--- DATA SHOWN Enclosed Below ---
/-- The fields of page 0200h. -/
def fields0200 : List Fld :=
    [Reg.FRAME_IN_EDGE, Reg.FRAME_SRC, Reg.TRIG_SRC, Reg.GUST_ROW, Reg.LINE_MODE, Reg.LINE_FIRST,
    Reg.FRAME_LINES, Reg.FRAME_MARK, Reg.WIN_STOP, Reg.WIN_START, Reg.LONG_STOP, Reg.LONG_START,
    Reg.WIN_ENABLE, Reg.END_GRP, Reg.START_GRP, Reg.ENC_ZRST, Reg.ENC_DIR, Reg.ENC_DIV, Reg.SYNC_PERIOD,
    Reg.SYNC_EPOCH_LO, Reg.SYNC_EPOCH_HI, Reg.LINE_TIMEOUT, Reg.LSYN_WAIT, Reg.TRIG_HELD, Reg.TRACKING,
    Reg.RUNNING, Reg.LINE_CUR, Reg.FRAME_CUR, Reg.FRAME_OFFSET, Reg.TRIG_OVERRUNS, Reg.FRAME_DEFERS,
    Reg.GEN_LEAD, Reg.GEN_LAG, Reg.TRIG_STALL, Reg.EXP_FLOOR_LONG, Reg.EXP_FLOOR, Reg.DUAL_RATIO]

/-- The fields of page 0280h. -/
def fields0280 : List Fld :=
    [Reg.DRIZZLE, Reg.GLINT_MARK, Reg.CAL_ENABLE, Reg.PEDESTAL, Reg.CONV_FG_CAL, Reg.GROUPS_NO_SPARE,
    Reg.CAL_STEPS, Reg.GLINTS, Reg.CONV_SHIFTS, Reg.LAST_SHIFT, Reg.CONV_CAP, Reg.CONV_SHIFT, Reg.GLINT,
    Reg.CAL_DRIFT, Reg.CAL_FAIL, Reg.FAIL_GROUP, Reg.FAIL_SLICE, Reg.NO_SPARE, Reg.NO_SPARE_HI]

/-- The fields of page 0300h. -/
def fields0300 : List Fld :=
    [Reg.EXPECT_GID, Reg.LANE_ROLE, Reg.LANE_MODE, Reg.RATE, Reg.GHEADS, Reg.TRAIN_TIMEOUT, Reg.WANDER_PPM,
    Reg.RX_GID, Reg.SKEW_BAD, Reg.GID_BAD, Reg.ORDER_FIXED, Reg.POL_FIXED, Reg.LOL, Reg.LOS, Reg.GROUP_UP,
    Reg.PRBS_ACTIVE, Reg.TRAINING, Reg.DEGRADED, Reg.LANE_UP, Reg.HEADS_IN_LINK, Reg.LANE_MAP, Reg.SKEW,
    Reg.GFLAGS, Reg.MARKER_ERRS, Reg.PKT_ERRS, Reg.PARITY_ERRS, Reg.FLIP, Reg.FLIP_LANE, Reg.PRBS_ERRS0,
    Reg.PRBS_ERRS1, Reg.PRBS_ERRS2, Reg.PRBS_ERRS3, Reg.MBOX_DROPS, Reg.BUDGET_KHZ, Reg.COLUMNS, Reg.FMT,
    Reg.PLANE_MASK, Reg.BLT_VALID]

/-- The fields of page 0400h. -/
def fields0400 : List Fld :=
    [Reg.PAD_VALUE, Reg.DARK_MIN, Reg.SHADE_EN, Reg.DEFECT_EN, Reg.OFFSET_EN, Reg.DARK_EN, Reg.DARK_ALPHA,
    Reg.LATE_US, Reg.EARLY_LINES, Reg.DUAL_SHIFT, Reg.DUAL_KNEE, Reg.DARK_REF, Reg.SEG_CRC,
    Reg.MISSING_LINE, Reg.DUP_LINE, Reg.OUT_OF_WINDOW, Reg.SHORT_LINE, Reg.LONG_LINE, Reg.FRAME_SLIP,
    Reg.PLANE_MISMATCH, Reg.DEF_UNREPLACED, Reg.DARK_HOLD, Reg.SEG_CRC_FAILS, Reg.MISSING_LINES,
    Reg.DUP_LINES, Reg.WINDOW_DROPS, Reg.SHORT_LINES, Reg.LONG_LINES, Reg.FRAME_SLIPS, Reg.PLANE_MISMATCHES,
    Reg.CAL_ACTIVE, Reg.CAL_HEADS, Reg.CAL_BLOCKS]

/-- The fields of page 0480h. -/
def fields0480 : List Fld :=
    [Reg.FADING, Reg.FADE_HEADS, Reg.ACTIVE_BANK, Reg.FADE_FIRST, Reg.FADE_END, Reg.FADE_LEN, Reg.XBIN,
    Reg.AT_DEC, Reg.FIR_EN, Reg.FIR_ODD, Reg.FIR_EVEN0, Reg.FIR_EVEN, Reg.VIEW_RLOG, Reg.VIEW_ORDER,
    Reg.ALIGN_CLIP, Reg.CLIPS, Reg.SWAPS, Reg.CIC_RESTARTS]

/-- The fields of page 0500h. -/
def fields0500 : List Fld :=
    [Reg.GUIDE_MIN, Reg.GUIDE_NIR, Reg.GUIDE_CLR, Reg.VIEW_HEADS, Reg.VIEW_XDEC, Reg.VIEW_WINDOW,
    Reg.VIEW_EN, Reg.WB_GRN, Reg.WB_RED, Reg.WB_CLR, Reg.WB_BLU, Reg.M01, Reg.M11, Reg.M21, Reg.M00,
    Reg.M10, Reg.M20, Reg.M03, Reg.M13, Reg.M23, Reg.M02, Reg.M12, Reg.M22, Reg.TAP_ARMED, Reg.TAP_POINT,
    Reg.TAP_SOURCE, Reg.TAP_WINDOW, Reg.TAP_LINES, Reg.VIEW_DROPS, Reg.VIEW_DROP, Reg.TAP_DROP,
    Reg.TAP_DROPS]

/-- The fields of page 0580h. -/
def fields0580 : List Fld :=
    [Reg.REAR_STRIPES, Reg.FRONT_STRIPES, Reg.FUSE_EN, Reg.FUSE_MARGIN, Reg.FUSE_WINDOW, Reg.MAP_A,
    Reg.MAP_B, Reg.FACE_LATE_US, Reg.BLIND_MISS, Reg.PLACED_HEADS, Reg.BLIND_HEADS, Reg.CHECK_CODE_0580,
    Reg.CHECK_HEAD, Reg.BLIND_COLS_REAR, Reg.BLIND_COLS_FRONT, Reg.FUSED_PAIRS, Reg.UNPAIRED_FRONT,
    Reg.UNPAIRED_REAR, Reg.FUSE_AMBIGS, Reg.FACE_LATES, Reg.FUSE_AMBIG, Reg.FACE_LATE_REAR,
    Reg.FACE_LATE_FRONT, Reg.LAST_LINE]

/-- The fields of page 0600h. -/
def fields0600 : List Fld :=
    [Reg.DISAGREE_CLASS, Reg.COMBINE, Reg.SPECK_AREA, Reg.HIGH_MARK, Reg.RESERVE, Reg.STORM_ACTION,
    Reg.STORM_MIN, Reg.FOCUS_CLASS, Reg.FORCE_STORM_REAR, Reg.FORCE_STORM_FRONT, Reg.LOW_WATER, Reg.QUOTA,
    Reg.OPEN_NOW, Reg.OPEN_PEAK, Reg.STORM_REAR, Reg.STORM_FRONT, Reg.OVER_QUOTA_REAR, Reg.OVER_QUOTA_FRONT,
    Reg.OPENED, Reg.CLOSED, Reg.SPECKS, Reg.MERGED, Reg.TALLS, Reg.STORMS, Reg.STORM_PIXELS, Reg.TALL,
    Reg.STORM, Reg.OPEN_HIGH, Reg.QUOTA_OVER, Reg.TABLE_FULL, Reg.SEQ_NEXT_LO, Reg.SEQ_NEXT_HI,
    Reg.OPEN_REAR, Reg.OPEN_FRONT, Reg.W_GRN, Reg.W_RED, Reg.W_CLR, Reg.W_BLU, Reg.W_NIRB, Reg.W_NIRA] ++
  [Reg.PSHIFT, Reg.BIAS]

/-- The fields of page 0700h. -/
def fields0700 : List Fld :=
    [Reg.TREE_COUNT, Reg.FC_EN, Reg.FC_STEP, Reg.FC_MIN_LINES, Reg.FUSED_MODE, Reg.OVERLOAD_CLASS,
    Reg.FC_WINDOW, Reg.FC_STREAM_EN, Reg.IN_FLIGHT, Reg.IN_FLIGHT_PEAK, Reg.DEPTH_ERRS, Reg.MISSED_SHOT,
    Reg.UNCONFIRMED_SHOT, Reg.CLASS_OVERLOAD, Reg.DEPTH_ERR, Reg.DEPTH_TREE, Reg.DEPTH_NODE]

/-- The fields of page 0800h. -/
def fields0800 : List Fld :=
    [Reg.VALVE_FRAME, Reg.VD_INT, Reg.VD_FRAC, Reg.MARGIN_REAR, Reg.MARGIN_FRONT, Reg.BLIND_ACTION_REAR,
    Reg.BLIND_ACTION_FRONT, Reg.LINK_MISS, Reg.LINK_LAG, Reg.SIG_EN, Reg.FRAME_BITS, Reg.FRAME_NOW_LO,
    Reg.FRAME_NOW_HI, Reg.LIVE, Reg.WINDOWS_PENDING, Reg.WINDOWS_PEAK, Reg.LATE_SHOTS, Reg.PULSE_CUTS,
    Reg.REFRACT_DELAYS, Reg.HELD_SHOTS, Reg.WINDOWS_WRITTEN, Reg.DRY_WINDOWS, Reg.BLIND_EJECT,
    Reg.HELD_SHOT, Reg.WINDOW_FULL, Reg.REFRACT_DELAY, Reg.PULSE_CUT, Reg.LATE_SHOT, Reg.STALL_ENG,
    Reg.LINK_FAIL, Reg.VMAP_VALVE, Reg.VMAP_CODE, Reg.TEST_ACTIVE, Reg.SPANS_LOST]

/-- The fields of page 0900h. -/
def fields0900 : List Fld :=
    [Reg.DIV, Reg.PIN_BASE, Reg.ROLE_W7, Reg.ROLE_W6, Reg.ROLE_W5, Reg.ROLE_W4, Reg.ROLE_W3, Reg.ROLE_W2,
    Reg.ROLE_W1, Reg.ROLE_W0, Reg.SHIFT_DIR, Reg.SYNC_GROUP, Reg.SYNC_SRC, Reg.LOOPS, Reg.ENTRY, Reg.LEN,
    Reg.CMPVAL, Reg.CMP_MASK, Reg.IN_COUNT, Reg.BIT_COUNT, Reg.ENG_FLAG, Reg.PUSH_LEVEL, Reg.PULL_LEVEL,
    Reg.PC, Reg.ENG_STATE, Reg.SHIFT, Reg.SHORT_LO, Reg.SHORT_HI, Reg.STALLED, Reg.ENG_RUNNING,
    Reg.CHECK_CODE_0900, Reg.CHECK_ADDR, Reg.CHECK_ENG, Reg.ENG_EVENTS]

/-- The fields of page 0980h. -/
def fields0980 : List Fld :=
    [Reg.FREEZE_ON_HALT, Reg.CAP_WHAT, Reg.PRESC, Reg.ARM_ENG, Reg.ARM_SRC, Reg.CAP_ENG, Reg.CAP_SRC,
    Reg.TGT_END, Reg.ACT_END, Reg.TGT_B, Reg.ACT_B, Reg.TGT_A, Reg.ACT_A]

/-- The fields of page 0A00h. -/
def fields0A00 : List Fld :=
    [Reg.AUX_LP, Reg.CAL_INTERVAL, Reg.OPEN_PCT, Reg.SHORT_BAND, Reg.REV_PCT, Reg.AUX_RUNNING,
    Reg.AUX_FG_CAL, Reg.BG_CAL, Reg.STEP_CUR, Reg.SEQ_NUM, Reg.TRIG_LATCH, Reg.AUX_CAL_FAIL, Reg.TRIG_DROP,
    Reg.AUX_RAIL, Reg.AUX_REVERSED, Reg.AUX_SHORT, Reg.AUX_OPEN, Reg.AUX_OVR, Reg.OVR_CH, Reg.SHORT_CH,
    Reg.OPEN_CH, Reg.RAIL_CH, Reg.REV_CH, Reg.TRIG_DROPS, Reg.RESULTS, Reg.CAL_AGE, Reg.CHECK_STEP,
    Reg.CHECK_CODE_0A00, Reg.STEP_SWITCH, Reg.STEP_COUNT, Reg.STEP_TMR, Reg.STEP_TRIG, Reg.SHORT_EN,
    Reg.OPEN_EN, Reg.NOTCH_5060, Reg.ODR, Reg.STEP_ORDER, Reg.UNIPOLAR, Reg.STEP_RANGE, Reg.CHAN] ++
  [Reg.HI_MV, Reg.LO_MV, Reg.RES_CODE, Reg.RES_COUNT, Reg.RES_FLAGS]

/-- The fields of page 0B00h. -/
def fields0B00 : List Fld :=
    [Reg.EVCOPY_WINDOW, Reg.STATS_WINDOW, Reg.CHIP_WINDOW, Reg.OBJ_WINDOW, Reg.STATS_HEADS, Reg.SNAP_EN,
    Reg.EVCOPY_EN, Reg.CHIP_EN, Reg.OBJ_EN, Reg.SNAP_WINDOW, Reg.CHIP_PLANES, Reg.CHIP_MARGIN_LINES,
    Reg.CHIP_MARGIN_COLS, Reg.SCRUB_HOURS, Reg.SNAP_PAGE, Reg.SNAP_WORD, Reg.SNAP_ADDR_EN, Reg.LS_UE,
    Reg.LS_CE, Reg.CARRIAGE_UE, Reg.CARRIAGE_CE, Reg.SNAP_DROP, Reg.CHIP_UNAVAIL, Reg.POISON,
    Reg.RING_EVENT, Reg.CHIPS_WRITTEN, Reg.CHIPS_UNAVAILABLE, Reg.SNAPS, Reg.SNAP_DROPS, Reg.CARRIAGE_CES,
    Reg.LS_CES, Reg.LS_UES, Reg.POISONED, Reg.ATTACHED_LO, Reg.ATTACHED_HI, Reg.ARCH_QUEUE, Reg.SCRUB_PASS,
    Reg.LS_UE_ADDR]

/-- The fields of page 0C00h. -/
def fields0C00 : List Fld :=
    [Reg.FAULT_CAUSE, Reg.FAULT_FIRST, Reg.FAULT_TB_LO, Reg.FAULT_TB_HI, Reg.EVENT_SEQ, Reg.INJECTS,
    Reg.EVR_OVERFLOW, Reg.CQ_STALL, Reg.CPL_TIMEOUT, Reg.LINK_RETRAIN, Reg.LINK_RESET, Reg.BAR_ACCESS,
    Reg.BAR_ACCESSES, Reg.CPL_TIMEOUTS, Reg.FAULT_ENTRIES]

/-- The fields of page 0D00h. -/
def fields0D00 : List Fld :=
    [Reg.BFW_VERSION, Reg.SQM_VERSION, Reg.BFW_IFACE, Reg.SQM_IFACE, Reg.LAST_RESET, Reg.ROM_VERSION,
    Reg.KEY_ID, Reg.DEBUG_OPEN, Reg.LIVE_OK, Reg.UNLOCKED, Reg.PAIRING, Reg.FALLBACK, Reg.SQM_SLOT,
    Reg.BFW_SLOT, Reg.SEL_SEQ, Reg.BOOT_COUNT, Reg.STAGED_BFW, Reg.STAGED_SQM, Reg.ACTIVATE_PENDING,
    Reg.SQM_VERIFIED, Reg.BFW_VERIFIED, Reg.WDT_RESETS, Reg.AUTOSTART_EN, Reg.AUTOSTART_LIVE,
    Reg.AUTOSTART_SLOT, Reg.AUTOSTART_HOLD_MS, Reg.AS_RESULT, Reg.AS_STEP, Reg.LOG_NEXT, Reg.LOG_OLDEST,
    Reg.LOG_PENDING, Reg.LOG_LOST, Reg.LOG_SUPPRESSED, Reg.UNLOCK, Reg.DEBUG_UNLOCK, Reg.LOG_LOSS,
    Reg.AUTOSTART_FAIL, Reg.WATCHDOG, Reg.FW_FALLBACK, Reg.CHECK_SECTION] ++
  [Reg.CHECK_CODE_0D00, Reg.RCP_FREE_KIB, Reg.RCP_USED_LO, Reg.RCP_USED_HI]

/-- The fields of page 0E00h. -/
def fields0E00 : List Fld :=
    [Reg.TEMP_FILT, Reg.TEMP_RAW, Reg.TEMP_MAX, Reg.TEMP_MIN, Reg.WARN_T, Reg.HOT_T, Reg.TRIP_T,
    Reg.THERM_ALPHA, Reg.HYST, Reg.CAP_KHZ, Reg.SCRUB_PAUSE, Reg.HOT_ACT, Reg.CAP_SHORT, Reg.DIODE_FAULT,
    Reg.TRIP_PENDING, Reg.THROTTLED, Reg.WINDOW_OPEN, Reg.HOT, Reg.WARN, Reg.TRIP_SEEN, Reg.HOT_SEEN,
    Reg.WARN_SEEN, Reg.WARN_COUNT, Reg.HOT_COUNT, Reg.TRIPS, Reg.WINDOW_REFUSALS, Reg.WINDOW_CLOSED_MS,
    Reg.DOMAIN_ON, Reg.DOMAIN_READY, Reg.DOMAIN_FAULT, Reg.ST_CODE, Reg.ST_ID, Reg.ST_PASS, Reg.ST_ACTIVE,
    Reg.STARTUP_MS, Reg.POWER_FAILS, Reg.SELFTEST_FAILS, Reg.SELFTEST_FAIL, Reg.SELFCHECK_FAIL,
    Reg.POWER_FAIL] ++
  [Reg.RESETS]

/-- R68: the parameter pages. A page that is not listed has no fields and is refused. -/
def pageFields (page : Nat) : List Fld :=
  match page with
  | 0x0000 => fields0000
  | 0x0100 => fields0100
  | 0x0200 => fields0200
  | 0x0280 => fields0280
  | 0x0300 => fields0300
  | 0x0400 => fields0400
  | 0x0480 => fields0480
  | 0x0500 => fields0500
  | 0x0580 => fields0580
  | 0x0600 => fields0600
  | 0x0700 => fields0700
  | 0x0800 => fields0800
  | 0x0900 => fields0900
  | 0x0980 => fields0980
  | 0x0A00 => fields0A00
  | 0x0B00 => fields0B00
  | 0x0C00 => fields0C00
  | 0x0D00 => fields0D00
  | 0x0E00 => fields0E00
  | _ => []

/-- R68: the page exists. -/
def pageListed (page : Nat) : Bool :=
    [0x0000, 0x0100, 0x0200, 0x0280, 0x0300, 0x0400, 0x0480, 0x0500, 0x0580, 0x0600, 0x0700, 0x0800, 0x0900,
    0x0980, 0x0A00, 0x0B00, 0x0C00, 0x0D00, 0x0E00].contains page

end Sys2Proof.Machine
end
--- End of Enclosed DATA SHOWN ---
- EXERCISE GOAL
Find the line with "def fields0300 : List" in the entries above. Retype it and each line after it, exactly, through the line with "def fields0400 : List", and stop there.

- RESULT OF THIS EXERCISE
def fields0300 : List Fld :=
    [Reg.EXPECT_GID, Reg.LANE_ROLE, Reg.LANE_MODE, Reg.RATE, Reg.GHEADS, Reg.TRAIN_TIMEOUT, Reg.WANDER_PPM,
    Reg.RX_GID, Reg.SKEW_BAD, Reg.GID_BAD, Reg.ORDER_FIXED, Reg.POL_FIXED, Reg.LOL, Reg.LOS, Reg.GROUP_UP,
    Reg.PRBS_ACTIVE, Reg.TRAINING, Reg.DEGRADED, Reg.LANE_UP, Reg.HEADS_IN_LINK, Reg.LANE_MAP, Reg.SKEW,
    Reg.GFLAGS, Reg.MARKER_ERRS, Reg.PKT_ERRS, Reg.PARITY_ERRS, Reg.FLIP, Reg.FLIP_LANE, Reg.PRBS_ERRS0,
    Reg.PRBS_ERRS1, Reg.PRBS_ERRS2, Reg.PRBS_ERRS3, Reg.MBOX_DROPS, Reg.BUDGET_KHZ, Reg.COLUMNS, Reg.FMT,
    Reg.PLANE_MASK, Reg.BLT_VALID]

/-- The fields of page 0400h. -/
def fields0400 : List Fld :=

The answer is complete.